### [Recorded information]
-- ==== Sys2Proof/Laws/Pixels.lean ====
section
/-! SUPPORT. Laws of the packed pixel: its components, and the wrapping addition of deltas. -/

namespace Sys2Proof.Machine

/-- One bit of a packed pixel. -/
theorem pack_getLsbD (r g b a : Byte) (i : Nat) : (pack r g b a).getLsbD i =
    if i < 8 then a.getLsbD i else if i < 16 then b.getLsbD (i - 8)
    else if i < 24 then g.getLsbD (i - 16) else r.getLsbD (i - 24) := by
  simp only [pack, BitVec.getLsbD_append]
  split_ifs <;> first | omega | rfl

@[simp] theorem red_pack (r g b a : Byte) : red (pack r g b a) = r := by
  ext i hi
  simp [red, pack_getLsbD, show ¬ 24 + i < 8 by omega, show ¬ 24 + i < 16 by omega, BitVec.getLsbD_eq_getElem hi]
@[simp] theorem green_pack (r g b a : Byte) : green (pack r g b a) = g := by
  ext i hi
  simp [green, pack_getLsbD, show ¬ 16 + i < 8 by omega, show 16 + i < 24 by omega, BitVec.getLsbD_eq_getElem hi]
@[simp] theorem blue_pack (r g b a : Byte) : blue (pack r g b a) = b := by
  ext i hi
  simp [blue, pack_getLsbD, show 8 + i < 16 by omega, BitVec.getLsbD_eq_getElem hi]
@[simp] theorem alpha_pack (r g b a : Byte) : alpha (pack r g b a) = a := by
  ext i hi
  simp [alpha, pack_getLsbD, hi]

/-- Two packed pixels with equal components are equal (R121). -/
theorem Word.ext_components {v w : Word} (hr : red v = red w) (hg : green v = green w) (hb : blue v = blue w)
    (ha : alpha v = alpha w) : v = w := by
  apply BitVec.eq_of_getLsbD_eq
  intro i hi
  have key (x y : Word) (lo : Nat) (h : x.extractLsb' lo 8 = y.extractLsb' lo 8) (h1 : lo ≤ i) (h2 : i < lo + 8) :
      x.getLsbD i = y.getLsbD i := by
    have := congrArg (fun z => BitVec.getLsbD z (i - lo)) h
    simpa [show i - lo < 8 by omega, show lo + (i - lo) = i by omega] using this
  rcases (by omega : i < 8 ∨ (8 ≤ i ∧ i < 16) ∨ (16 ≤ i ∧ i < 24) ∨ (24 ≤ i ∧ i < 32)) with h | h | h | h
  · exact key v w 0 ha (by omega) (by omega)
  · exact key v w 8 hb h.1 (by omega)
  · exact key v w 16 hg h.1 (by omega)
  · exact key v w 24 hr h.1 (by omega)

@[simp] theorem red_addDeltas (p : Word) (dr dg db : Int) : red (addDeltas p dr dg db) = addDelta (red p) dr :=
  red_pack _ _ _ _
@[simp] theorem green_addDeltas (p : Word) (dr dg db : Int) : green (addDeltas p dr dg db) = addDelta (green p) dg :=
  green_pack _ _ _ _
@[simp] theorem blue_addDeltas (p : Word) (dr dg db : Int) : blue (addDeltas p dr dg db) = addDelta (blue p) db :=
  blue_pack _ _ _ _
@[simp] theorem alpha_addDeltas (p : Word) (dr dg db : Int) : alpha (addDeltas p dr dg db) = alpha p :=
  alpha_pack _ _ _ _

/-- The wrapping addition of a delta is the residue modulo 256 (R180). -/
theorem addDelta_toNat (c : Byte) (d : Int) : ((addDelta c d).toNat : Int) = ((c.toNat : Int) + d) % 256 := by
  simp [addDelta, BitVec.toNat_ofInt]
  omega

/-- A delta added back gives the component it came from, whatever its size. -/
theorem addDelta_delta (new old : Byte) : addDelta old (delta new old) = new := by
  apply BitVec.eq_of_toNat_eq
  have h := addDelta_toNat old (delta new old)
  have := new.isLt
  simp only [delta] at h ⊢
  omega

/-- The hash sum fits 13 bits (R114). -/
theorem hashSum_le (w : Word) : hashSum w ≤ 6630 := by
  have := (red w).isLt
  have := (green w).isLt
  have := (blue w).isLt
  have := (alpha w).isLt
  simp only [hashSum]
  omega

/-- A field of `n` bits whose biased value is in range gives the value back (R90, R91). -/
theorem unbias_rebias {n : Nat} {bias v : Int} (h0 : 0 ≤ v + bias) (h1 : v + bias < 2 ^ n) :
    unbias bias (rebias n bias v) = v := by
  have h1' : v + bias < ((2 ^ n : Nat) : Int) := by exact_mod_cast h1
  simp only [unbias, rebias, BitVec.toNat_ofInt]
  rw [Int.emod_eq_of_lt h0 h1']
  omega

end Sys2Proof.Machine
end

### [Your objective]
Report every line of the records that contains the word "BitVec".

### [Response to the exercise]
  simp only [pack, BitVec.getLsbD_append]
  simp [red, pack_getLsbD, show ¬ 24 + i < 8 by omega, show ¬ 24 + i < 16 by omega, BitVec.getLsbD_eq_getElem hi]
  simp [green, pack_getLsbD, show ¬ 16 + i < 8 by omega, show 16 + i < 24 by omega, BitVec.getLsbD_eq_getElem hi]
  simp [blue, pack_getLsbD, show 8 + i < 16 by omega, BitVec.getLsbD_eq_getElem hi]
  apply BitVec.eq_of_getLsbD_eq
    have := congrArg (fun z => BitVec.getLsbD z (i - lo)) h
  simp [addDelta, BitVec.toNat_ofInt]
  apply BitVec.eq_of_toNat_eq
  simp only [unbias, rebias, BitVec.toNat_ofInt]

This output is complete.